/-! ### offerSleep -/

@[simp] theorem State.offerSleep_fixed (d : Domain) : (s.offerSleep d).fixed = s.fixed := by
  unfold State.offerSleep; (repeat' split) <;> simp
@[simp] theorem State.offerSleep_slots (d : Domain) : (s.offerSleep d).slots = s.slots := by
  unfold State.offerSleep; (repeat' split) <;> simp
@[simp] theorem State.offerSleep_account (d : Domain) : (s.offerSleep d).account = s.account := by
  unfold State.offerSleep; (repeat' split) <;> simp
@[simp] theorem State.offerSleep_capture (d : Domain) : (s.offerSleep d).capture = s.capture := by
  unfold State.offerSleep; (repeat' split) <;> simp
@[simp] theorem State.offerSleep_causes (d : Domain) : (s.offerSleep d).causes = s.causes := by
  unfold State.offerSleep; (repeat' split) <;> simp

/-! ### offerCancel -/

@[simp] theorem State.offerCancel_fixed (d : Domain) : (s.offerCancel d).fixed = s.fixed := by
  unfold State.offerCancel; (repeat' split) <;> simp
@[simp] theorem State.offerCancel_slots (d : Domain) : (s.offerCancel d).slots = s.slots := by
  unfold State.offerCancel; (repeat' split) <;> simp
@[simp] theorem State.offerCancel_account (d : Domain) : (s.offerCancel d).account = s.account := by
  unfold State.offerCancel; (repeat' split) <;> simp
@[simp] theorem State.offerCancel_capture (d : Domain) : (s.offerCancel d).capture = s.capture := by
  unfold State.offerCancel; (repeat' split) <;> simp
@[simp] theorem State.offerCancel_causes (d : Domain) : (s.offerCancel d).causes = s.causes := by
  unfold State.offerCancel; (repeat' split) <;> simp

/-! ### settleNotice -/

@[simp] theorem State.settleNotice_fixed (d : Domain) (k : NoticeKind) (b : Bool) : (s.settleNotice d k b).fixed = s.fixed := by
  unfold State.settleNotice; (repeat' split) <;> simp
@[simp] theorem State.settleNotice_slots (d : Domain) (k : NoticeKind) (b : Bool) : (s.settleNotice d k b).slots = s.slots := by
  unfold State.settleNotice; (repeat' split) <;> simp
@[simp] theorem State.settleNotice_account (d : Domain) (k : NoticeKind) (b : Bool) : (s.settleNotice d k b).account = s.account := by
  unfold State.settleNotice; (repeat' split) <;> simp
@[simp] theorem State.settleNotice_capture (d : Domain) (k : NoticeKind) (b : Bool) : (s.settleNotice d k b).capture = s.capture := by
  unfold State.settleNotice; (repeat' split) <;> simp
@[simp] theorem State.settleNotice_causes (d : Domain) (k : NoticeKind) (b : Bool) : (s.settleNotice d k b).causes = s.causes := by
  unfold State.settleNotice; (repeat' split) <;> simp

/-! ### withdrawNotice -/

@[simp] theorem State.withdrawNotice_fixed (d : Domain) : (s.withdrawNotice d).fixed = s.fixed := by
  unfold State.withdrawNotice; dsimp only; (repeat' split) <;> simp
@[simp] theorem State.withdrawNotice_slots (d : Domain) : (s.withdrawNotice d).slots = s.slots := by
  unfold State.withdrawNotice; dsimp only; (repeat' split) <;> simp
@[simp] theorem State.withdrawNotice_account (d : Domain) : (s.withdrawNotice d).account = s.account := by
  unfold State.withdrawNotice; dsimp only; (repeat' split) <;> simp
@[simp] theorem State.withdrawNotice_capture (d : Domain) : (s.withdrawNotice d).capture = s.capture := by
  unfold State.withdrawNotice; dsimp only; (repeat' split) <;> simp
@[simp] theorem State.withdrawNotice_causes (d : Domain) : (s.withdrawNotice d).causes = s.causes := by
  unfold State.withdrawNotice; dsimp only; (repeat' split) <;> simp

/-! ### enterState -/

@[simp] theorem State.enterState_fixed (d : Domain) (st : DomainState) : (s.enterState d st).fixed = s.fixed := by
  simp [State.enterState]
@[simp] theorem State.enterState_slots (d : Domain) (st : DomainState) : (s.enterState d st).slots = s.slots := by
  simp [State.enterState]
@[simp] theorem State.enterState_account (d : Domain) (st : DomainState) : (s.enterState d st).account = s.account := by
  simp [State.enterState]
@[simp] theorem State.enterState_causes (d : Domain) (st : DomainState) : (s.enterState d st).causes = s.causes := by
  simp [State.enterState]

/-! ### domainDown -/

@[simp] theorem State.domainDown_fixed (d : Domain) : (s.domainDown d).fixed = s.fixed := by
  rfl
@[simp] theorem State.domainDown_ports (d : Domain) : (s.domainDown d).ports = s.ports := by
  rfl
@[simp] theorem State.domainDown_domains (d : Domain) : (s.domainDown d).domains = s.domains := by
  rfl
@[simp] theorem State.domainDown_slots (d : Domain) : (s.domainDown d).slots = s.slots := by
  rfl
@[simp] theorem State.domainDown_account (d : Domain) : (s.domainDown d).account = s.account := by
  rfl
@[simp] theorem State.domainDown_causes (d : Domain) : (s.domainDown d).causes = s.causes := by
  rfl

/-! ### switchOff -/

@[simp] theorem State.switchOff_fixed (d : Domain) (st : DomainState) (f : DomainRec → DomainRec) : (s.switchOff d st f).fixed = s.fixed := by
  simp [State.switchOff]
@[simp] theorem State.switchOff_account (d : Domain) (st : DomainState) (f : DomainRec → DomainRec) : (s.switchOff d st f).account = s.account := by
  simp [State.switchOff]
@[simp] theorem State.switchOff_causes (d : Domain) (st : DomainState) (f : DomainRec → DomainRec) : (s.switchOff d st f).causes = s.causes := by
  simp [State.switchOff]

/-! ### enterAwake -/

@[simp] theorem State.enterAwake_fixed (d : Domain) : (s.enterAwake d).fixed = s.fixed := by
  simp [State.enterAwake]
@[simp] theorem State.enterAwake_slots (d : Domain) : (s.enterAwake d).slots = s.slots := by
  simp [State.enterAwake]
@[simp] theorem State.enterAwake_account (d : Domain) : (s.enterAwake d).account = s.account := by
  simp [State.enterAwake]
@[simp] theorem State.enterAwake_causes (d : Domain) : (s.enterAwake d).causes = s.causes := by
  simp [State.enterAwake]

/-! ### becomeReady -/

@[simp] theorem State.becomeReady_fixed (d : Domain) : (s.becomeReady d).fixed = s.fixed := by
  simp [State.becomeReady]
@[simp] theorem State.becomeReady_account (d : Domain) : (s.becomeReady d).account = s.account := by
  simp [State.becomeReady]
@[simp] theorem State.becomeReady_causes (d : Domain) : (s.becomeReady d).causes = s.causes := by
  simp [State.becomeReady]

/-! ### noticeAtWinding -/

@[simp] theorem State.noticeAtWinding_fixed (d : Domain) : (s.noticeAtWinding d).fixed = s.fixed := by
  unfold State.noticeAtWinding; (repeat' split) <;> simp
@[simp] theorem State.noticeAtWinding_slots (d : Domain) : (s.noticeAtWinding d).slots = s.slots := by
  unfold State.noticeAtWinding; (repeat' split) <;> simp
@[simp] theorem State.noticeAtWinding_account (d : Domain) : (s.noticeAtWinding d).account = s.account := by
  unfold State.noticeAtWinding; (repeat' split) <;> simp
@[simp] theorem State.noticeAtWinding_capture (d : Domain) : (s.noticeAtWinding d).capture = s.capture := by
  unfold State.noticeAtWinding; (repeat' split) <;> simp
@[simp] theorem State.noticeAtWinding_causes (d : Domain) : (s.noticeAtWinding d).causes = s.causes := by
  unfold State.noticeAtWinding; (repeat' split) <;> simp

/-! ### enterWinding -/

@[simp] theorem State.enterWinding_fixed (d : Domain) (r : SleepReason) : (s.enterWinding d r).fixed = s.fixed := by
  simp [State.enterWinding]
@[simp] theorem State.enterWinding_slots (d : Domain) (r : SleepReason) : (s.enterWinding d r).slots = s.slots := by
  simp [State.enterWinding]
@[simp] theorem State.enterWinding_account (d : Domain) (r : SleepReason) : (s.enterWinding d r).account = s.account := by
  simp [State.enterWinding]
@[simp] theorem State.enterWinding_causes (d : Domain) (r : SleepReason) : (s.enterWinding d r).causes = s.causes := by
  simp [State.enterWinding]

/-! ### noticeAtReturn -/

@[simp] theorem State.noticeAtReturn_fixed (d : Domain) : (s.noticeAtReturn d).fixed = s.fixed := by
  unfold State.noticeAtReturn; (repeat' split) <;> simp
@[simp] theorem State.noticeAtReturn_slots (d : Domain) : (s.noticeAtReturn d).slots = s.slots := by
  unfold State.noticeAtReturn; (repeat' split) <;> simp
@[simp] theorem State.noticeAtReturn_account (d : Domain) : (s.noticeAtReturn d).account = s.account := by
  unfold State.noticeAtReturn; (repeat' split) <;> simp
@[simp] theorem State.noticeAtReturn_capture (d : Domain) : (s.noticeAtReturn d).capture = s.capture := by
  unfold State.noticeAtReturn; (repeat' split) <;> simp
@[simp] theorem State.noticeAtReturn_causes (d : Domain) : (s.noticeAtReturn d).causes = s.causes := by
  unfold State.noticeAtReturn; (repeat' split) <;> simp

::::

The problem →
Every line from the start of the listing through the line with "(s.offerSleep d).causes = s.causes := by" should be reproduced exactly, and no other line.

Result →
/-! ### offerSleep -/

@[simp] theorem State.offerSleep_fixed (d : Domain) : (s.offerSleep d).fixed = s.fixed := by
  unfold State.offerSleep; (repeat' split) <;> simp
@[simp] theorem State.offerSleep_slots (d : Domain) : (s.offerSleep d).slots = s.slots := by
  unfold State.offerSleep; (repeat' split) <;> simp
@[simp] theorem State.offerSleep_account (d : Domain) : (s.offerSleep d).account = s.account := by
  unfold State.offerSleep; (repeat' split) <;> simp
@[simp] theorem State.offerSleep_capture (d : Domain) : (s.offerSleep d).capture = s.capture := by
  unfold State.offerSleep; (repeat' split) <;> simp
@[simp] theorem State.offerSleep_causes (d : Domain) : (s.offerSleep d).causes = s.causes := by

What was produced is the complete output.